I arrived in Times Square without any major mishaps and set off to find an artist. Many of these artists strictly do caricatures which I cannot stand. I don’t understand for the life of me why anyone would want their most recognizable and/or embarrassing feature exaggerated in a picture but I digress.

Finally, I found a group of three men who seemed pretty promising. Not only did they say they could draw a lifelike version of my picture but they had examples of their work to prove it (I knew it was really their work because one of them was drawing a portrait of a picture and it was breathtaking!). So I haggled the price of a portrait down from $80 a head (yikes!) to $30 for two heads and sat down to watch the magic happen.

Forty-five minutes later I had a giant portrait of Timo and I that looked like Timo and some random girl with a giant shnoz and a Jay Leno chin…lovely. As I begrudgingly dug around in my wallet for the $30, the artist told me I would need to buy a frame because the charcoal drawing would smear.

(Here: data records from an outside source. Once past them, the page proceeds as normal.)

/-- The END of a KEYEXP sets `KEY_VALID` over a complete schedule; the END of another command keeps both. -/
theorem State.ScheduleInv.endCommand {s : State} (h : s.ScheduleInv) (hu : s.upc.toNat = lastUpc s.op) :
    s.endCommand.ScheduleInv := by
  by_cases ho : s.op = .keyexp
  · obtain ⟨key, -, hstored⟩ := h.partial_schedule ho
    rw [hu, ho] at hstored
    exact ⟨fun _ => ⟨key, fun g hg => hstored g (Nat.lt_succ_of_le hg)⟩, fun hop => by cases hop⟩
  · exact h.of_same_table (fun hop => by cases hop) (by rw [State.endCommand_keyValid, if_neg ho]) rfl rfl

theorem Effect.keeps_scheduleInv {s u : State} (he : Effect s u) (hinv : s.Inv) (h : s.ScheduleInv) :
    u.ScheduleInv := by
  cases he with
  | quiet => exact h
  | illegal => exact ⟨h.valid_schedule, h.partial_schedule⟩
  | noKey => exact ⟨h.valid_schedule, h.partial_schedule⟩
  | acceptKeyexp => exact s.scheduleInv_acceptKeyexp
  | acceptBlock _ _ _ hb => exact h.of_same_table (Op.ne_keyexp_of_block hb) rfl rfl rfl
  | kst ho c hc hu => exact h.kst ho (hinv.keyexp_no_key ho) hc hu
  | kperm ho c hc hu => exact h.kperm ho (hinv.keyexp_no_key ho) hc hu
  | blockUop hb => exact h.of_same_table (Op.ne_keyexp_of_block hb) rfl rfl rfl
  | endCmd _ hu => exact h.endCommand hu

/-- Settles O43: KEYEXP carries its key's schedule from acceptance to END, and nothing else writes the table
or raises `KEY_VALID`. -/
theorem stepKeepsTheScheduleInvariant : Obligations.StepKeepsTheScheduleInvariant := by
  intro s t hinv h hstep
  rcases step_effect hinv.no_direct hstep with ⟨-, rfl⟩ | ⟨-, u, he, rfl⟩
  · exact State.scheduleInv_of_noKey rfl (fun hop => by cases hop)
  · exact (he.keeps_scheduleInv hinv h).pastEdge

/-- Settles O42: after reset there is no key and no KEYEXP in execution. -/
theorem resetMeetsTheScheduleInvariant : Obligations.ResetMeetsTheScheduleInvariant :=
  State.scheduleInv_of_noKey rfl (by decide)

/-! ### What reads and writes the table, and what changes KEY_VALID -/

/-- Only the micro-programs of ENC and DEC hold an ARK, and its fields are in their ranges. -/
theorem programInstr_ark {op : Op} {n g r : Nat} {b : Branch} (h : programInstr op n = some (.ark g r b)) :
    (op = .enc ∨ op = .dec) ∧ g ≤ 16 ∧ r ≤ 2 := by
  have hop : op ≠ .keyexp := by
    rintro rfl
    rcases programInstr_keyexp_cases h with ⟨_, -, -, hi⟩ | ⟨_, -, -, hi⟩ | ⟨-, hi⟩ <;> cases hi
  have hw := programInstr_wellFormed h
  simp only [Instr.wellFormed, groupOk, roundOk, Bool.and_eq_true, decide_eq_true_eq] at hw
  exact ⟨Op.block_of_ne (programInstr_range h).1 hop, hw⟩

Naturally the “frame” (a cheap piece of plastic surrounded by matting) was $20 because he “has to buy them himself.” Twenty freakin dollars. I knew it was bull but I needed that plastic cover and there was no other place in Times Square to get one. Mistake number two: I bought the damn matting for $20.

The magic happening

Knowing I had been hustled, I hurriedly paid the man $50 (my entire month’s stipend), grabbed the painting, and rode off. I got about three blocks away when I realized that biking with a ginormous picture in my hand was not going to work. Mistake number three: biking with ginormous picture in my hand. As I slowly pedaled with the picture precariously hanging on my handlebars, a car pulled in front of me and I tried to brake. Too late. I hit it and it sped away. With that, the biking ended and I walked the rest of the way home, sweaty, irritated, and discouraged.

Three hours later and $50 lighter I sat at home in my AC, the picture turned backwards on my mantle because it made me sick to look at. Good thing dear Timo is a good natured fellow who can manage my mishaps with a smile and an, “Oh honey, you’re book smart but you’re not very life smart.” Ahh, sweet nothings in my ear.

The lovely portrait now sits in his room…at his parents’ house…8 hours away from where he lives. It’s funny how the most expensive gift I’ve ever given him is also the most unfortunate. It may not have turned out like I pictured it in my head but this gift will certainly be memorable. Oh the things we do for love.